Lecture 8 Forced Vibrations Part 3 Flashcards
Force of the spring and force of the damper are
90 degrees out of phase
Force transmitted =
fT = cx. + kx
force transmission refers to
forces felt by surrounding features eg the base due to vibrations
Force transmission equation =>
FT/F = (k + jwc)/(k - w^2m + jwc)
Force transmission equation in system properties =>
FT/F = (1 + j2zetar)/(1-r^2 + j2zetar)
equation of motion for base motion
mx.. + c(x.-y.) + k(x-y) = 0
free body diagram of base motion
see book
Transmissibility =
X/Y = FT/F
Characteristics of transmissibility
1 at low freq
less than 1 for all freq greater than wn * root 2
all freq less than wnroot 2 increasing damping reduces response,
above wnroot 2, increasing damping increases response
As damping increases what happens to phase change at resonance for transmissibility
as damping increases, the phase change decreases (also becomes less dramatic)

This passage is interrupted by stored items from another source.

/-- Everything an operation can change, by the port that selects it. -/
inductive Effect (s : State) : Instr → State → Prop
  | none (i : Instr) : Effect s i s
  | reset : Effect s .reset { clearDecoder s with enc := { frameId := FRAME_ID_RESET }, fatal := false }
  | decoder {i : Instr} {b : Byte} {t : State} (henc : encode i = .rx b) (h : WritesDecoder s t) : Effect s i t
  | frame {i : Instr} {b : Byte} {t : State} (hi : i = .rxCsum b ∨ i = .rxUnesc b) (h : EndsFrame s t) : Effect s i t
  | command {i : Instr} {p : CmdPort} {t : State} (henc : encode i = .cmd p) (h : WritesEncoder s t) : Effect s i t
  | bench {i : Instr} {t : State} (henc : (encode i).external = false) (h : WritesAlone s t) : Effect s i t

theorem WritesDecoder.of_dec {s : State} {d : Dec} (hm : s.dec.buffer.wf → d.buffer.wf) :
    WritesDecoder s { s with dec := d } := ⟨d, [], hm, by simp⟩

theorem WritesDecoder.of_label {s : State} {d : Dec} (c : Condition) (hm : s.dec.buffer.wf → d.buffer.wf) :
    WritesDecoder s (label c { s with dec := d }) := ⟨d, [c], hm, rfl⟩

theorem Dec.take_wf {d : Dec} (v : Byte) (hm : d.buffer.wf) : (d.take v).buffer.wf := Memory.wf_write hm _ v

theorem Dec.accept_wf {d : Dec} (b : Byte) (hm : d.buffer.wf) : (d.accept b).buffer.wf :=
  Memory.wf_write (Memory.wf_write (Memory.wf_write hm _ _) _ _) _ _

/-- `RX_CSUM`, in any state of the escape flag: a frame that ends, or the bad byte and a label (R84). -/
theorem takeChecksum_effect {s t : State} {v : Byte} (p : Bool) (h : takeChecksum v (setEscape p s) = .next t) :
    EndsFrame s t ∨ WritesDecoder s t := by
  obtain ⟨-, ⟨-, rfl⟩ | ⟨-, rfl⟩⟩ := takeChecksum_eq_next h
  · obtain ⟨cs, ls, hraise⟩ := raiseFrameReady_frame s.dec.declaredSize (endFrame v (setEscape p s))
    exact .inl ⟨_, cs, ls, fun hm => Memory.wf_write hm _ v, rfl, hraise⟩
  · exact .inr (.of_label _ fun hm => Memory.wf_write hm _ v)

theorem takeData_effect {s t : State} {v : Byte} (p : Bool) (h : takeData v (setEscape p s) = .next t) :
    WritesDecoder s t := by
  obtain ⟨-, rfl⟩ := takeData_eq_next h
  exact .of_dec fun hm => Memory.wf_write hm _ v

theorem WritesAlone.of_written (w : List WriteTxn) (s : State) :
    WritesAlone s { s with written := s.written ++ w } :=
  ⟨s.dec.checksumAccumulator, s.enc, s.transient, w, s.returned, s.freeCount, rfl⟩

theorem WritesAlone.of_returned (r : Option Byte) (n : Nat) (s : State) :
    WritesAlone s { s with returned := r, freeCount := n } :=
  ⟨s.dec.checksumAccumulator, s.enc, s.transient, [], r, n, by simp⟩

theorem WritesAlone.of_setAcc (acc : AccSel) (v : Byte) (s : State) : WritesAlone s (setAcc acc v s) := by
  cases acc with
  | dec => exact ⟨v, s.enc, s.transient, [], s.returned, s.freeCount, by simp [setAcc]⟩
  | enc =>
    exact ⟨s.dec.checksumAccumulator, s.enc, { s.transient with txAcc := v }, [], s.returned, s.freeCount, by
      simp [setAcc]⟩

theorem WritesAlone.of_fidNext (s : State) : WritesAlone s (fidNext s) :=
  ⟨s.dec.checksumAccumulator, (fidNext s).enc, s.transient, [], s.returned, s.freeCount, by simp [fidNext]⟩

theorem exec_next_unique {i : Instr} {s t u : State} (hu : exec i s = .next u) (h : exec i s = .next t) : t = u :=
  Host.Outcome.next.inj (h.symm.trans hu)

/-- The effect of an operation of the bench (log 9). -/
theorem exec_writesAlone {i : Instr} (henc : (encode i).external = false) {s t : State} (hf : s.fatal = false)
    (h : exec i s = .next t) : WritesAlone s t := by
  cases i with
  | txRaw v => exact exec_next_unique (exec_txRaw_of_safe hf v) h ▸ .of_written _ s
  | txEscaped v => exact exec_next_unique (exec_txEscaped_of_safe hf v) h ▸ .of_written _ s
  | txPlain v => exact exec_next_unique (exec_txPlain_of_safe hf v) h ▸ .of_written _ s
  | checksum buf length => exact exec_next_unique (exec_checksum_of_safe hf buf length) h ▸ .of_returned _ _ s
  | csClear acc => exact exec_next_unique (exec_csClear_of_safe hf acc) h ▸ .of_setAcc acc _ s
  | csAdd acc v => exact exec_next_unique (exec_csAdd_of_safe hf acc v) h ▸ .of_setAcc acc _ s
  | csFinal acc => exact exec_next_unique (exec_csFinal_of_safe hf acc) h ▸ .of_returned _ _ s
  | escEmit v => exact exec_next_unique (exec_escEmit_of_safe hf v) h ▸ .of_written _ s
  | fidNext => exact exec_next_unique (exec_fidNext_of_safe hf) h ▸ .of_fidNext s
  | _ => cases henc

/-- The effect of an operation a received byte selects. -/
theorem exec_rx_effect {i : Instr} {b : Byte} (henc : encode i = .rx b) {s t : State} (hf : s.fatal = false)
    (h : exec i s = .next t) : Effect s i t := by
  cases i with
  | rxHalted | rxIgnored => exact exec_next_unique rfl h ▸ .none _
  | rxDelim =>
    obtain rfl := exec_next_unique (exec_rxDelim_of_safe hf) h
    refine .decoder henc ⟨Dec.fresh, if frameInProgress s.dec then [.frameAborted] else [], fun _ => rfl, ?_⟩
    split <;> simp [clearDecoder, csClear_eq, setAcc, label, Dec.fresh]
  | rxLenHi b => exact exec_next_unique (exec_rxLenHi_of_safe hf b) h ▸ .decoder henc (.of_dec id)
  | rxLenLo b =>
    rw [exec_rxLenLo_of_safe hf] at h
    obtain ⟨-, rfl⟩ := storeHeader_eq_next h
    exact .decoder henc (.of_dec (Dec.accept_wf b))
  | rxLenLoReject b => exact exec_next_unique (exec_rxLenLoReject_of_safe hf b) h ▸ .decoder henc (.of_label _ id)
  | rxUnesc b =>
    rw [exec_rxUnesc_of_safe hf] at h
    obtain ⟨-, h⟩ | ⟨-, h⟩ := takeStructural_eq_next h
    · exact .decoder henc (takeData_effect false h)
    · exact (takeChecksum_effect false h).elim (.frame (.inr rfl)) (.decoder henc)
  | rxEsc => exact exec_next_unique (exec_rxEsc_of_safe hf) h ▸ .decoder henc (.of_dec id)
  | rxData v =>
    rw [exec_rxData_of_safe hf] at h
    exact .decoder henc (takeData_effect s.dec.escapePending h)
  | rxCsum v =>
    rw [exec_rxCsum_of_safe hf] at h
    exact (takeChecksum_effect s.dec.escapePending h).elim (.frame (.inl rfl)) (.decoder henc)
  | _ => cases henc

theorem eq_reset_of_encode {i : Instr} (h : encode i = .reset) : i = .reset := by
  cases i with
  | reset => rfl
  | _ => cases h

theorem encode_ne_register (i : Instr) (k : Nat) : encode i ≠ .register k := by
  cases i <;> exact nofun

How is relative motion described in base motion
Z = X - Y
Z/Y =
w^2 m / k - w^2 m + jwc
r^2 / 1 - r^2 + j2zeta*r
what can unbalance in rotating machines lead to
vibration
common ways of modelling period and unbalance forces to give vibrations
single rotating mass
twin discs
equation of motion of system excited by rotating unbalance
mx.. + cx. + kx = Mew^2 *exp (jwt)
where e is eccentricity of the unbalance
and M the mass of the eccentricity
Displacement response of rotating unbalance
X = Me/m * (r^2) / (1 - r^2 + j2zeta*r)
For rotating eccentric mass what are the key freatures of the dynamic magnification graph
x axis is mX/Me
passes through the origin, peak moves backwards with increased zeta
For rotating unbalance what are they key feactures
x axis is mX/Me
all curves begin at zero response amplitude
ratio mX/Me goes to 1 at high freq
highest response occurs around resonance
frequency response to any steady state loading can be obtained from
the system characteristics
the forcing and measurement involved
Equation of frequency response =>
X(w) = H(w) * F(w)
X is displacement, H is response, F is force